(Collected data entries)
-------------------------
-- ==== Sys2Proof/Safety.lean ====
section
/-! DEFINITION. The terms in which claims speak: when a word may issue, what issuing a word leaves alone, and the form of
memory every step keeps. A run is safe when every step of it answers a next state. -/
namespace Sys2Proof.Machine
open Sys2Proof

/-- A step is safe when it answers a next state: the model neither faults nor refuses. -/
def SafeStep (s : State) : Prop := ∃ t, step s = .next t

/-- The invariant of memory: the bytes of the domain stand in canonical form. -/
def MemOk (s : State) : Prop := Memory.wf s.mem = true

/-! A words. -/

/-- An A word issues with its guard true: its mode is right (R66 step 3), the shared registers it names are in order (R27), its
a- and k-registers hold the values of earlier words (R91), its guard is true (R41), and no acquire holds back an access
(R315). -/
structure AGo (i : AInfo) (s : State) : Prop where
  mode  : i.cm = true → isCmd s.me = true
  reads : ∀ x ∈ i.pg.toNat :: i.reads, s.cur.mayRead .A x = true
  dest  : s.cur.mayWrite .A i.dest = true
  ready : aReady s.cur i = true
  guard : s.cur.readP i.pg.toNat = true
  hold  : i.access = true → s.cur.acquire = []

/-- The same with the guard false (R41). -/
structure ANot (i : AInfo) (s : State) : Prop where
  mode  : i.cm = true → isCmd s.me = true
  reads : ∀ x ∈ i.pg.toNat :: i.reads, s.cur.mayRead .A x = true
  dest  : s.cur.mayWrite .A i.dest = true
  ready : aReady s.cur i = true
  guard : s.cur.readP i.pg.toNat = false

/-- Everything outside the cell in focus is as it was, but for the event counters of its die. -/
structure Outside (s t : State) : Prop where
  rest   : { t with cells := s.cells, dies := s.dies } = s
  cells  : ∀ ix, ix ≠ s.me → t.cell ix = s.cell ix
  dies   : ∀ d, { t.die d with counters := (s.die d).counters } = s.die d
  memory : ∀ a, Memory.byte t.mem a = Memory.byte s.mem a

/-- State t is s but for the cell in focus, the counters of its die and the model's own numbers. -/
def Local (s t : State) : Prop := Outside { s with nextId := t.nextId, free := t.free } t

/-- The counts of shared registers of a cell c once engine e has passed a word whose destination is register x (none where x is 0): the
engine expects one write more, and where the result does not land later the write is made, so that the register's version is that count
(R27). -/
structure Counted (e : Engine) (x : Nat) (late : Bool) (c d : Cell) : Prop where
  expects : ∀ y, d.expects e y = c.expects e y + (if x ≠ 0 ∧ y = x then 1 else 0)
  version : ∀ y, d.version y = if x ≠ 0 ∧ y = x ∧ late = false then c.expects e x + 1 else c.version y

/-- State t is state u, in which a word of engine e with destination x took its effect, once the word of n parcels has issued: the pc
passes the word (R177), IRET counts it (R83), the engine issues nothing before the cycle after it (R51), and the counts of shared
registers are those of R27; the engine's other state, the cell's other state and everything else are as in u. -/
structure Issued (e : Engine) (n x : Nat) (late : Bool) (u t : State) : Prop where
  pc     : (t.cur.engine e).pc = (u.cur.engine e).pc + BitVec.ofNat 64 (4 * n)
  iret   : t.cur.iret = u.cur.iret + 1
  next   : u.cycle + 1 ≤ (t.cur.engine e).nextIssue
  engine : { t.cur.engine e with
             pc := (u.cur.engine e).pc, nextIssue := (u.cur.engine e).nextIssue, wait := (u.cur.engine e).wait
             expect := (u.cur.engine e).expect } = u.cur.engine e
  cell   : { t.cur.setEngine e (u.cur.engine e) with iret := u.cur.iret, versions := u.cur.versions } = u.cur
  counts : Counted e x late u.cur t.cur
  outside : Outside u t

/-- The A engine has issued its word, whose destination is shared register x. -/
abbrev AIssued (x : Nat) (late : Bool) (u t : State) : Prop := Issued .A 1 x late u t

/-- The one A word whose shared result, p15, lands with its response (R290). -/
def landsLater : Instr → Bool
  | .ppop _ _ _ => true
  | _ => false

/-- State t is state u with the A engine's word issued but its pc as the word's own effect left it. -/
structure AJumped (u t : State) : Prop where
  pc     : t.cur.A.pc = u.cur.A.pc
  iret   : t.cur.iret = u.cur.iret + 1
  engine : { t.cur.A with nextIssue := u.cur.A.nextIssue, wait := u.cur.A.wait } = u.cur.A
  cell   : { t.cur with A := u.cur.A, iret := u.cur.iret } = u.cur
  outside : Outside u t

/-- The A word issues in s, and u is s with the word's own effect. -/
def Issues (i : Instr) (s u : State) : Prop := ∃ t, exec i s = .next t ∧ AIssued (destOf i) (landsLater i) u t

/-- The A word's guard is false: it issues, its destination counted, and has no effect (R27, R41). -/
def Passes (i : Instr) (s : State) : Prop := ∃ t, exec i s = .next t ∧ AIssued (destOf i) false s t

/-- The A word's own effect is to write a value to an a-register; a0 discards it (R79). -/
def WritesA (i : Instr) (s : State) (d : BitVec 5) (v : Word) : Prop := Issues i s (putA s d.toNat v)

/-- The A word's own effect is to write a predicate; p0 discards it (R79). -/
def WritesP (i : Instr) (s : State) (e : BitVec 4) (v : Bool) : Prop := Issues i s (putP s e.toNat v)

/-- The A word's own effect is to write a k-register. -/
def WritesK (i : Instr) (s : State) (k : BitVec 4) (v : Cap) : Prop := Issues i s (putK s k.toNat v)

/-- The A word takes a stopping fault with its pc unchanged (R29, R191). -/
def Traps (i : Instr) (s : State) (code : FaultCode) (v : Word) : Prop := exec i s = .next (takeFault s s.me 0 code v)

/-- The A word takes a stopping fault once it has brought the machine to state u (R240, R312); a miss that a home has referred is
forgotten with the word. -/
def TrapsAfter (i : Instr) (s u : State) (code : FaultCode) (v : Word) : Prop :=
  exec i s = .next (takeFault (u.upd (fun c => { c with refer := none })) u.me 0 code v)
-------------------------
### WHAT YOU NEED TO DO
List all lines above in which the string "toNat" appears.

### RESULT FOR THIS EXERCISE
  reads : ∀ x ∈ i.pg.toNat :: i.reads, s.cur.mayRead .A x = true
  guard : s.cur.readP i.pg.toNat = true
  reads : ∀ x ∈ i.pg.toNat :: i.reads, s.cur.mayRead .A x = true
  guard : s.cur.readP i.pg.toNat = false
def WritesA (i : Instr) (s : State) (d : BitVec 5) (v : Word) : Prop := Issues i s (putA s d.toNat v)
def WritesP (i : Instr) (s : State) (e : BitVec 4) (v : Bool) : Prop := Issues i s (putP s e.toNat v)
def WritesK (i : Instr) (s : State) (k : BitVec 4) (v : Cap) : Prop := Issues i s (putK s k.toNat v)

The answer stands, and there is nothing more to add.